EXERCISE PROMPT
The entries below contain a line with "l => .l2 l.slice.val" and a line with "match site with". Retype exactly everything from the first down to the second, both included, and nothing else.

DATA SHOWN
/-- A message is packed behind the earlier ones, and the flits that it fills are sent; none while there is no room in the replay buffer,
or the link retrains. -/
def State.send (s : State) (l : Fin 16) (e : Envelope) : Option State :=
  let x := s.links[l]
  let p := pack x.part (messageBytes e.msg) e
  if !x.up ∨ 1024 < x.replay.length + p.1.length then none
  else some (s.modLink l fun x => { x.emit p.1 (Config.nanoseconds s.tick) s.flitHdr with part := p.2 })

/-- The flit being filled is sent as it is. -/
def Link.flush (x : Link) (now : Nat) (hdr : Word32) : Link :=
  if x.part.used = 0 ∨ 1024 ≤ x.replay.length then x else { x.emit [x.part.msgs] now hdr with part := ⟨0, []⟩ }

/-- A link sends the flit that it is filling (LOG 28). -/
def State.flitFlush (s : State) (l : Fin 16) : State :=
  if s.links[l].up ∧ s.power = .d0 then s.modLink l fun x => x.flush (Config.nanoseconds s.tick) s.flitHdr else s

/-- The module on the far side of a link, as training finds it (18 R465). -/
def State.setFar (s : State) (l : Fin 16) (m : Option Nat) : State := s.modLink l fun x => { x with far := m }

/-- A later hop of the route in use to a module is lost: that route goes (18 R466). -/
def State.hopLost (s : State) (m : Fin 64) : State :=
  match s.route m.val with
  | some l => { s with routes := s.routes.map fun e => if e.1 = m.val then (e.1, e.2.filter (· != l)) else e }
  | none => s

/-- The context on module m in whose address space remote addresses are translated; none when m has no peer (18 R467). -/
def State.peerOf (s : State) (ctx m : Nat) : Option Nat :=
  if m = s.pod then none else (s.peers.find? fun e => e.1 == ctx && e.2.1 == m).map fun e => e.2.2

/-- The check that module m has a peer (18 R468). -/
def peerCheck (s : State) (m : Nat) : Res Nat :=
  match s.peerOf (s.ctxOf s.cur.core) m with
  | some p => .ok p
  | none => trapN .prot m

/-- cprm (18 R467, R468). -/
def execCprm (tk : Tok) (p q : CReg) (a : AReg) (m : Fin 64) (o : Bool) (z : Fin 8) (s : State) : Outcome State Fault Refusal :=
  ceRun s tk do
    let len ← pairLen s q
    let peer ← peerCheck s m.val
    s.startUnlessEmpty (.cprm tk p q a m o z)
      ⟨s.cReg p, s.cReg q, len, BitVec.ofNat 64 peer, .reset, .reset, len, (len + 255) / 256, none, none⟩

/-- The issue of a sig (18 R467, R468). -/
def issueSig (s : State) (tk : Tok) (p q : CReg) (m : Fin 64) (x : Bool) (i : Instr) : Outcome State Fault Refusal :=
  ceRun s tk do
    let peer ← peerCheck s m.val
    let n := atomBytes x
    check ((s.cReg p).toNat % n == 0) .misalign (s.cReg p)
    s.startCopy i ⟨s.cReg p, s.cReg q, n, BitVec.ofNat 64 peer, .reset, .reset, n, 1, none, none⟩

/-- sig.st (18 R468). -/
def execSigSt (tk : Tok) (p q : CReg) (a : AReg) (m : Fin 64) (o x : Bool) (s : State) : Outcome State Fault Refusal :=
  issueSig s tk p q m x (.sigSt tk p q a m o x)
/-- sig.add (18 R468). -/
def execSigAdd (tk : Tok) (p q : CReg) (a : AReg) (m : Fin 64) (o x : Bool) (s : State) : Outcome State Fault Refusal :=
  issueSig s tk p q m x (.sigAdd tk p q a m o x)

/-- The remote address of a unit. -/
def Copy.remote (c : Copy) (u : Nat) : Word := c.p + BitVec.ofNat 64 (256 * u)

/-- The bytes of a remote unit. -/
def Copy.unitLen (c : Copy) (u : Nat) : Nat := Nat.min 256 (c.len - 256 * u)

/-- A unit of a cprm or a sig is sent, with its source read now; an unreachable destination faults with PROT (18 R468). -/
def State.sendUnit (s : State) (g : CoreNo) (c : Copy) (m : Nat) (d : Fin 8) (u : Nat) : Except CopyStop State := do
  let ctx := c.m.toNat
  let n := c.unitLen u
  if c.sent.contains u then .error .wait
  else do
    let r : State × Message ← match c.instr with
      | .sigSt _ _ _ _ _ _ x => .ok (s, .sigSt ctx c.p x c.q)
      | .sigAdd _ _ _ _ _ _ x => .ok (s, .sigAdd ctx c.p x c.q)
      | _ =>
        let va := (c.q + BitVec.ofNat 64 (256 * u)).toNat
        (s.sourceBytes g c 0 va n d).map fun x => (x.1, .unit ctx (c.remote u) x.2)
    match s.route m with
    | none => .error (.fault .prot (c.remote u))
    | some l => match r.1.send l ⟨s.pod, m, (g, c.id, u), r.2⟩ with
      | none => .error .wait
      | some t => .ok (t.modInst g fun i => i.modCopy c.id fun x => { x with sent := u :: x.sent })

/-- The answer to a remote unit: it is no longer awaited. -/
def Copy.answered (c : Copy) (u : Nat) : Copy := { c with sent := c.sent.filter (· != u) }

/-- A remote unit fails at the source, restartably (18 R468). -/
def State.failUnit (s : State) (g : CoreNo) (id u off : Nat) (ca : Cause) : State :=
  s.modInst g fun i => i.modCopy id fun c =>
    if c.sent.contains u then (c.answered u).withFault u ca (c.remote u + BitVec.ofNat 64 off) else c

/-- Whether an instruction is a sig.add. -/
def isSigAdd : Instr → Bool
  | .sigAdd _ _ _ _ _ _ _ => true
  | _ => false

/-- The answer to a remote unit or signal reaches its source (18 R468, R469): one that has landed is counted; one that the destination
refuses faults. -/
def State.remoteAnswer (s : State) (g : CoreNo) (copy unit : Nat) (answer : RemoteAnswer) : State :=
  match (s.inst g).copy copy with
  | none => s
  | some c =>
    let fail := fun (off : Nat) (ca : Cause) => if off < c.unitLen unit then s.failUnit g copy unit off ca else s
    if !c.sent.contains unit ∨ !isRemote c.instr then s
    else match answer with
      | .landed => (s.modInst g fun i => i.unitLanded (c.answered unit) unit (c.unitLen unit)).sink g
      | .pageW off => fail off.val .pageW
      | .prot off => fail off.val .prot
      | .poison off => if isSigAdd c.instr then fail off.val .poison else s

/-- REMOTE_UNIT_ACK (18 R468, R469). -/
def execRemoteUnitAck (g : CoreNo) (copy : Nat) (unit : Nat) (answer : RemoteAnswer) (s : State) : Outcome State Fault Refusal :=
  .next (s.remoteAnswer g copy unit answer)

/-- A message has no route left (18 R466, R468): a unit or signal of this module fails with PROT, one of another module is answered so,
and an answer is lost. -/
def State.failMessage (s : State) (e : Envelope) : State :=
  match e.msg with
  | .answer _ => s
  | _ =>
    if e.src = s.pod then s.failUnit e.tag.1 e.tag.2.1 e.tag.2.2 0 .prot
    else { s with outbox := s.outbox ++ [⟨s.pod, e.src, e.tag, .answer (.prot 0)⟩] }

/-- A message goes out on the route to its destination, or fails where none is left; none while the link has no room. -/
def State.sendOn (s : State) (e : Envelope) : Option State :=
  match s.route e.dest with
  | none => some (s.failMessage e)
  | some l => s.send l e

-- Receiving (18 R463, R466, R468, R469).

/-- What a message meets at its destination: it lands, its page is still to be served, or it is refused. -/
inductive Landing | landed (s : State) | later | refused (a : RemoteAnswer)

/-- A memory fault of a message at a byte of it: its page is served first, where that can be; else the source learns the cause. -/
def State.landFault (s : State) (c : Cause) (off : Nat) : Landing :=
  match s.cpFault (α := Unit) 50 c with
  | .later => .later
  | _ => .refused (match c with
    | .prot => .prot (Fin.ofNat 256 off)
    | .poison => .poison (Fin.ofNat 256 off)
    | _ => .pageW (Fin.ofNat 256 off))

/-- A message lands whole, translated in its context (18 R468). -/
def State.landMessage (s : State) (m : Message) : Landing :=
  let store := fun (ctx va : Nat) (bs : List Byte) => match s.writeV none ctx va bs with
    | .ok t => Landing.landed t
    | .error (c, a) => s.landFault c (a - va)
  match m with
  | .unit ctx addr data => store ctx addr.toNat data
  | .sigSt ctx addr x v => store ctx addr.toNat (leBytes (atomBytes x) v.toNat)
  | .sigAdd ctx addr x v =>
    let n := atomBytes x
    match s.translate none ctx addr.toNat .both with
    | .error c => s.landFault c 0
    | .ok pa =>
      if s.poisoned pa n then .refused (.poison 0)
      else .landed (s.agentWrite ctx pa (leBytes n (newValue .add x (leNat (s.mem.read pa n)) v.toNat)))
  | .answer _ => .landed s

/-- An answer to a message is queued. -/
def State.answerTo (s : State) (e : Envelope) (a : RemoteAnswer) : State :=
  { s with outbox := s.outbox ++ [⟨s.pod, e.src, e.tag, .answer a⟩] }

/-- A message reaches its place: it is sent on, where another module is its destination; an answer reaches the copy that sent the unit;
a unit or signal lands, and its landing or refusal is answered. None while it waits for room or for a page. -/
def State.deliverTo (s : State) (e : Envelope) : Option State :=
  if e.dest ≠ s.pod then s.sendOn e
  else match e.msg with
    | .answer a => some (s.remoteAnswer e.tag.1 e.tag.2.1 e.tag.2.2 a)
    | m => match s.landMessage m with
      | .landed t => some (t.answerTo e .landed)
      | .refused a => some (s.answerTo e a)
      | .later => none
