/-- Whether a granule's sector stands in some cache. -/
def State.cachedLine (s : State) (gr : Nat) : Bool :=
  s.l1.any (fun l => l.line == gr / 8 && l.valid.getLsbD (sectorOf gr)) || s.l2.any fun l => l.line == gr / 8 && l.valid.getLsbD (sectorOf gr)

/-- The last-writer tag with which a granule comes to HBM: that of the L2 line where it is dirty there, else of the L1D line, else of
the write past the caches that covers it in part (15 R397, Table 15.2). -/
def State.lastWriter (s : State) (gr : Nat) : Nat :=
  match s.dirtyL2 gr with
  | some l => l.writer
  | none => match s.dirtyL1 gr with
    | some l => l.writer
    | none => (s.partials.lookup gr).getD 0xFFFF

/-- A write of part of a granule is on its way to HBM: it is dirty in a cache, or the last write was one past the caches. -/
def State.partWrite (s : State) (gr : Nat) : Bool := s.dirtyLine gr || (s.partials.lookup gr).isSome

/-- The channel of a granule, as a unit. -/
def State.hbmUnit (s : State) (gr : Nat) : ErrorUnit := .hbm (s.channelOf (gr / 8))

/-- The unit in which an error stands: the L1D, the slice that holds the line, which after a migration is not its home, or the
channel (15 R402). -/
def State.unitAt (s : State) (gr : Nat) : Option CacheSite → ErrorUnit
  | some (.l1d g) => .l1d g.val
  | some .l2 => match s.l2Sector gr with
    | some l => .l2 l.slice.val
    | none => .l2 (homeSlice (gr / 8)).val
  | none => s.hbmUnit gr

/-- The dirty sectors of a cache's line are written back. -/
def State.settleLine (s : State) (line : Nat) : CacheSite → State
  | .l1d g => match s.l1.find? fun x => x.core == g && x.line == line with
    | some x => if x.dirty = 0 then s else s.drainL1 g line x.dirty x.writer
    | none => s
  | .l2 => match s.l2.find? fun x => x.line == line with
    | some x => s.writeBack line x.writer x.dirty
    | none => s

/-- The line of a cache goes, its dirty sectors being written back first; it is fetched again at the next access (15 Table 15.2). -/
def State.dropLine (s : State) (line : Nat) (site : CacheSite) : State :=
  let t := s.settleLine line site
  match site with
  | .l1d g => { t with l1 := t.l1.filter fun x => !(x.core == g && x.line == line) }
  | .l2 => { t with l2 := t.l2.filter (fun x => x.line != line), forwards := t.forwards.filter fun f => f.1 != line }

/-- The two granules of a sector poisoned (15 R395). -/
def State.poisonSector (s : State) (gr : Nat) : State := (s.poisonGranule (gr / 2 * 2)).poisonGranule (gr / 2 * 2 + 1)
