-- ==== Sys2Proof/Machine/Traps.lean ====
section
/-! DEFINITION. Traps that are taken later than they were met: restartable faults of the copy engine (12 R341), delivery when the
other streams stand at their boundaries (16 R424), firmware-first causes (16 R421-R423) and segment mismatches (16 R437). -/

namespace Sys2Proof.Machine

open Host

/-- TPC of a trap of the copy engine (16 Table 16.5); for q3 the spec names none (LOG 16). -/
def State.ceTpc (s : State) (src : Source) (pc : Nat) (seq : BitVec 16) : Nat :=
  match src with
  | .q0 => seq.toNat
  | .q1 => seq.toNat
  | .q3 => (Config.freeWord s.tick 1).toNat % 65536
  | _ => pc

/-- The trap of the oldest faulting command of the copy engine (12 R341): a copy, or an scfg that waited behind the copies issued
before it. -/
def State.ceTrap (s : State) (g : CoreNo) : Option Pending :=
  let i := s.inst g
  let mk := fun (src : Source) (pc : Nat) (seq : BitVec 16) (c : Cause) (v : Word) =>
    (⟨c, v, s.ceTpc src pc seq, .ce, s.srcCode src, false, s.tick, c.route, false, none, none, false, none⟩ : Pending)
  match i.oldestFault with
  | some c => c.fault.map fun f => { mk c.src c.pc c.seq f.1 f.2 with copy := some c.id }
  | none => i.cmdFault.map fun f => mk f.src f.pc f.seq f.cause f.tval

/-- TRAP_TAKE (16 R424, 12 R341): a trap that waits is delivered once the other streams stand at their boundaries; a segment mismatch
is taken by firmware; with none pending, a fault of the copy engine is taken when no copy makes progress. -/
def execTrapTake (g : CoreNo) (s : State) : Outcome State Fault Refusal :=
  let i := s.inst g
  let calm := s.cores[g].occupant.isSome && !i.handler && i.boundary && !i.assist.any (·.frozen)
  if !calm then .next s
  else match i.pending with
    | some p =>
      if p.route = .segment then (if p.served then .next s else .next (s.modInst g fun i => i.takeSegment p))
      else if p.route = .user ∨ p.served then .next (s.deliver g p)
      else .next s
    | none =>
      if i.ceFaulted ∧ i.ceSettled then match s.ceTrap g with
        | some p => .next (s.raiseOn g p)
        | none => .next s
      else .next s

/-- TVEC.PF (16 Table 16.8). -/
def Inst.pageTraps (i : Inst) : Bool := i.sys.tvec.getLsbD 1

/-- The instance resumes after service: the faulting instruction issues again; faulted copies go on from their records. -/
def Inst.serviced (i : Inst) (e : Engine) : Inst :=
  match e with
  | .ce => { i.resumeCe false with pending := none }
  | _ => { i with pending := none }

/-- Firmware's writes of page-table words. -/
def State.writeWords (s : State) (l : List (Nat × Word)) : State :=
  l.foldl (fun s e => s.agentWrite 0 e.1 (leBytes 8 e.2.toNat)) s

/-- Firmware's record of a POISON trap (16 R422, 15 R402): no one is charged for a poison that is read. A fill names the spill line, any
other access the granule in memory; an address with no translation left is recorded as it stands (LOG 76). -/
def State.poisonRecord (s : State) (g : CoreNo) (p : Pending) : Notice :=
  let fills := match p.copy.bind fun n => (s.inst g).copy n with
    | some c => isFill c.instr
    | none => false
  if fills then .error .unattributed (.spill g.val) (bits p.tval.toNat 31 0 / 256 * 256) 8 0xFFFF
  else
    let pa := match s.lookup (some g) (s.ctxOf g) p.tval.toNat with
      | some e => e.pa + (p.tval.toNat - e.va)
      | none => p.tval.toNat
    .error .unattributed (.hbm (s.channelOf (pa / 256))) (pa / 32 * 32) 1 0xFFFF

/-- FIRMWARE_FIRST_SERVICE (16 R422): a page made resident resumes the instance, or with TVEC.PF is delivered; a page that cannot be
mapped, and poison, are delivered. Delivery in the handler is unhandled. -/
def execFirmwareFirstService (g : CoreNo) (answer : Service) (s : State) : Outcome State Fault Refusal :=
  let i := s.inst g
  match s.cores[g].occupant, i.pending with
  | some _, some p =>
    if p.route ≠ .firmware ∨ p.served ∨ !i.boundary then .next s
    else
      let done := { p with served := true }
      if p.cause = .poison then .next ({ s with notices := s.notices ++ [s.poisonRecord g p] }.deliver g done)
      else match answer with
        | .unmappable => .next (s.deliver g done)
        | .served ws =>
          let t := s.writeWords ws
          if i.pageTraps then .next (t.deliver g done) else .next (t.modInst g fun j => j.serviced p.eng)
  | _, _ => .next s

/-- A request that is pending on a core stands on the core to which its instance goes. -/
def State.carry (s t : State) (g h : CoreNo) : State :=
  t.modCore h fun c => { c with request := s.cores[g].request, keeping := s.cores[g].keeping }

/-- SEG_MISMATCH_REPLAY (16 R437): firmware has taken the mismatch and runs Foxglove on the core, freed for it. The instance goes
back to its last checkpoint, on its core when Foxglove passed there and the core stays in service, and else on another that 03 R98
allows; without replay or checkpoint its task is killed (LOG 85). Spill lines are no part of a context and stand as they are
(16 R432). -/
def execSegMismatchReplay (g : CoreNo) (passed : Bool) (dest : CoreNo) (s : State) : Outcome State Fault Refusal :=
  let i := s.inst g
  match s.cores[g].occupant, i.pending with
  | some o, some p =>
    if p.route ≠ .segment ∨ !p.served ∨ !i.boundary then .next s
    else
      let kill := Outcome.next ((s.killOn g Cause.segMismatch.code).foxTest (.me g) (!passed))
      match s.taskOn g, s.checkpoints.find? fun x => x.task == o.task && x.ordinal == o.ordinal with
      | some t, some x =>
        if !t.replay then kill
        else
          let x1 := { x with inst := { x.inst with spill := i.spill, spillBad := i.spillBad } }
          let u := (s.vacate g).foxTest (.me g) (!passed)
          if passed ∧ !s.cores[g].leaving then .next (s.carry (u.restoreOn x1 g) g g)
          else
            let found := match t.image with
              | some im => s.chooseCores im (fun _ => x.inst.sys.capreq.setWidth 16) [[o.ordinal]] dest (u.unitDie t.id im)
              | none => none
            if found = some [(o.ordinal, dest)] ∧ s.cores[dest].free then .next (s.carry (u.restoreOn x1 dest) g dest) else .next s
      | _, _ => kill
  | _, _ => .next s

end Sys2Proof.Machine
end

EXERCISE ANSWER
    | some l => .l2 l.slice.val
    | none => .l2 (homeSlice (gr / 8)).val
  | none => s.hbmUnit gr

/-- The dirty sectors of a cache's line are written back. -/
def State.settleLine (s : State) (line : Nat) : CacheSite → State
  | .l1d g => match s.l1.find? fun x => x.core == g && x.line == line with
    | some x => if x.dirty = 0 then s else s.drainL1 g line x.dirty x.writer
    | none => s
  | .l2 => match s.l2.find? fun x => x.line == line with
    | some x => s.writeBack line x.writer x.dirty
    | none => s

/-- The line of a cache goes, its dirty sectors being written back first; it is fetched again at the next access (15 Table 15.2). -/
def State.dropLine (s : State) (line : Nat) (site : CacheSite) : State :=
  let t := s.settleLine line site
  match site with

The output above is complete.